Напротив, вина Солнца состоит в его прерывности, дискретности. Ежедневный восход Солнца разрывает естественную среду Ночи20. Тень может пребывать, то есть длиться, тогда как Солнце обречено на критическое развитие, повторяемое до бесконечности снова и снова (есть природное соответствие между солнечным характером трагедийного климата и временной структурой вендетты, ведь структура эта основана на чистой повторяемости). Рождение Солнца чаще всего совпадает с рождением самой трагедии (которая длится, как известно, один день), поэтому и Солнце, и трагедия, как правило, становятся смертоносными одновременно. Пожар, ослепление, поражение глаз — все это есть сияние: сияние Царей, Императоров. Конечно, если солнце сможет каким-то образом стать равным себе, умерить себя, устоять, тогда оно может обрести парадоксальное состояние: великолепие. Но великолепие не принадлежит к числу собственных свойств света, оно есть состояние материи: существует и великолепие ночи.
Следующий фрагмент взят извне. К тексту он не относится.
/-- A pending pulse end that falls due turns its line off (R409). -/
def State.endPulse (s : State) (b line : Nat) : State :=
  if (s.bank b).ends.any fun x => x.1 == line && decide (x.2 ≤ s.now) then
    (s.wr DB_OUT_CMD b (clearBitAt (s.rd DB_OUT_CMD b) line)).setBank b fun d => { d with ends := d.ends.filter fun x => x.1 != line }
  else s

/-- The force of a bank ends at its tick (R507, R678). -/
def State.liftBank (s : State) (b : Nat) : State :=
  if (s.bank b).lift then
    ((s.setBank b fun d => { d with lift := false }).put DB_STAT_MACE b false).evt DB_EVT_EVT b 4
  else s

/-- A bank sample tick (R498): a held boundary applies staged writes; lines start; inputs are sampled; commands apply; pulses end. -/
def State.bankTick (s : State) (b levels : Nat) : State :=
  let was := s.outKey b
  let s := ((s.liftBank b).startDue b).applyBank b
  let s := s.setBank b fun d => { d with driveOn := !s.holding, ocWait := 0 }
  let s := (List.range 16).foldl (fun (s : State) j => s.sampleLine b levels j) s
  let s := s.applyCmds b
  let s := (List.range 16).foldl (fun (s : State) j => s.endPulse b j) s
  (s.refreshDrive b).noteOut b was

/-- BANK_SAMPLE_TICK: every 160 tq; a bank without supply only takes its staged writes (R122, R498, R508). -/
def execBankSampleTick (t b levels : Nat) (s : State) : Host.Outcome State Fault Refusal :=
  let s := s.tick t
  .next (if s.bankUp b then s.bankTick b levels else (s.liftBank b).applyBank b)

/-- FUNCTION_SWITCH_START: at T + 2 the line starts its new function (R506). -/
def execFunctionSwitchStart (t b line : Nat) (s : State) : Host.Outcome State Fault Refusal :=
  let s := s.tick t
  .next (if (s.bank b).breaks.any fun x => x.1 == line && decide (x.2 ≤ s.now) then (s.startFn b line).refreshDrive b else s)

/-- PULSE_END: a pending pulse end turns the line off (R409, R498). -/
def execPulseEnd (t b line : Nat) (s : State) : Host.Outcome State Fault Refusal :=
  let s := s.tick t
  let was := s.outKey b
  .next (if s.bankUp b then ((s.endPulse b line).refreshDrive b).noteOut b was else s)

/-- Offset of a register of a bank's page 0. -/
def dbOff (b o : Nat) : Nat := if b < 12 then 0x240000 + b * 0x2000 + o else absentOff

/-- DB_OSET: lines on (R501). -/
def execDbOset (t : Nat) (f : Func) (b lines : Nat) (s : State) : Host.Outcome State Fault Refusal :=
  .next ((s.tick t).hostWrite f (dbOff b 0xC) fun s => s.bankCmd b ⟨0, lines % 65536, 0, .host (s.tn f), 0, 0⟩)

/-- DB_OCLR: lines off. -/
def execDbOclr (t : Nat) (f : Func) (b lines : Nat) (s : State) : Host.Outcome State Fault Refusal :=
  .next ((s.tick t).hostWrite f (dbOff b 0x10) fun s => s.bankCmd b ⟨1, lines % 65536, 0, .host (s.tn f), 0, 0⟩)

/-- DB_OPULSE: lines on, with their end DB_PWIDTH µs after the applying tick; width 0 acts as DB_OSET. -/
def execDbOpulse (t : Nat) (f : Func) (b lines : Nat) (s : State) : Host.Outcome State Fault Refusal :=
  .next ((s.tick t).hostWrite f (dbOff b 0x14) fun s =>
    s.bankCmd b ⟨2, lines % 65536, s.rd DB_PWIDTH_WIDTH b, .host (s.tn f), 0, 0⟩)

/-- DB_CNTCLR: the named counters become 0 (R503). -/
def execDbCntclr (t : Nat) (f : Func) (b lines : Nat) (s : State) : Host.Outcome State Fault Refusal :=
  .next ((s.tick t).hostWrite f (dbOff b 0xA0) fun s =>
    (linesOf (lines % 65536)).foldl (fun (s : State) j => s.clearCount DB_CNT_COUNT b j) s)

/-- The words DB_TSF0 to DB_TSF3 of an entry (R504). -/
def tsWord (e : TsEntry) (i : Nat) : Nat :=
  if i = 0 then 2 ^ 23 + b2n e.rise * 2 ^ 22 + e.line % 16 * 2 ^ 18 + e.epoch % 256 * 2 ^ 8 + e.frac % 256
  else if i < 3 then e.ns / 2 ^ (24 * (i - 1)) % 2 ^ 24 else e.ns / 2 ^ 48 % 2 ^ 16

/-- A read of DB_TSF0: the oldest entry is popped, and DB_TSF1 to DB_TSF3 are latched for the function (R107, R504). -/
def State.popStamp (s : State) (f : Func) (b : Nat) : State × Nat :=
  let latch := fun (s : State) (w : Nat → Nat) =>
    { s with host := { s.host with snaps := (List.range 3).foldl (fun ps i =>
        putPart ps f (⟨.db, b, 0, 0xB4 + 4 * i, false⟩ : Loc).key (w (i + 1))) s.host.snaps } }
  match (s.bank b).fifo with
  | [] => (latch s fun _ => 0, 0)
  | e :: rest =>
    let s := (s.setBank b fun d => { d with fifo := rest }).wr DB_TSCNT_COUNT b rest.length
    (latch s (tsWord e), tsWord e 0)

/-- DB_TSF0: a read pops the oldest entry and latches DB_TSF1 to DB_TSF3 for the function (R107, R504). -/
def execDbTsf0 (t : Nat) (f : Func) (b : Nat) (s : State) : Host.Outcome State Fault Refusal :=
  .next ((s.tick t).hostRead f (dbOff b 0xB0) fun s => s.popStamp f b)

/-- Overcurrent bits clear; their lines take their commanded state at the next tick (R502). -/
def State.clearOc (s : State) (b lines : Nat) : State :=
  let left := s.cleared DB_OC_OC b 0 lines
  let hit := clearMask (s.rd DB_OC_OC b) left
  (s.wr DB_OC_OC b left).setBank b fun d => { d with ocWait := d.ocWait ||| hit }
Расиновские «сумерки». И вот мы в сердцевине ра-синовского фантазма: в самом соотношении субстанций, составляющих образ, претворена коллизия палача и жертвы, их диалектика. Образ — это конфликт в живописном, театрализованном выражении, он воспроизводит реальность через игру антиномических субстанций. Эротическая сцена — это театр в театре. Она стремится передать самый напряженный, но и самый трудноуловимый момент борьбы — тот момент, когда сияние вот-вот проникнет в тень. Ибо здесь мы наблюдаем настоящую инверсию общеупотребительной метафоры: в расиновском фантазме свет не тонет во мраке, мрак ничего не поглощает. Происходит обратное: мрак пронизывается светом, тень разрушается, сопротивляется и капитулирует. Именно эта напряженная неопределенность, этот крохотный миг, когда солнце окружает ночь (тем самым делая ночь видимой), но еще не разрушает ее — этот миг и составляет то, что можно назвать расиновскими сумерками. Светотень — опора распознавания образов дешифровки; расиновские сумерки как раз и представляют собой картину и вместе с тем театр — если угодно, живую картину — то есть застывшее движение, открытое для бесконечно возобновляющихся прочтений. Большие расиновские картины всегда воспроизводят эту великую мифологическую (и театральную) битву тени и света: с одной стороны, ночь, тени, прах, слезы, сон, безмолвие, робкая кротость, непрерывное пребывание; с другой стороны — резкость и пронзительность: оружие, орлы, фасции, факелы, знамена, крики, сверкающие одежды, лен, пурпур, золото, сталь, костер, пламя, кровь. Между этими двумя классами субстанций происходит взаимодействие, которое грозит перерасти во взаимообмен, чего, однако, никогда не случается; это взаимодействие можно определить словами «контрастное взаимовыделение»: (Расин употребляет в этом случае именно глагол выделять (relever). Такое взаимовыделение и составляет формообразующий акт расиновских сумерек.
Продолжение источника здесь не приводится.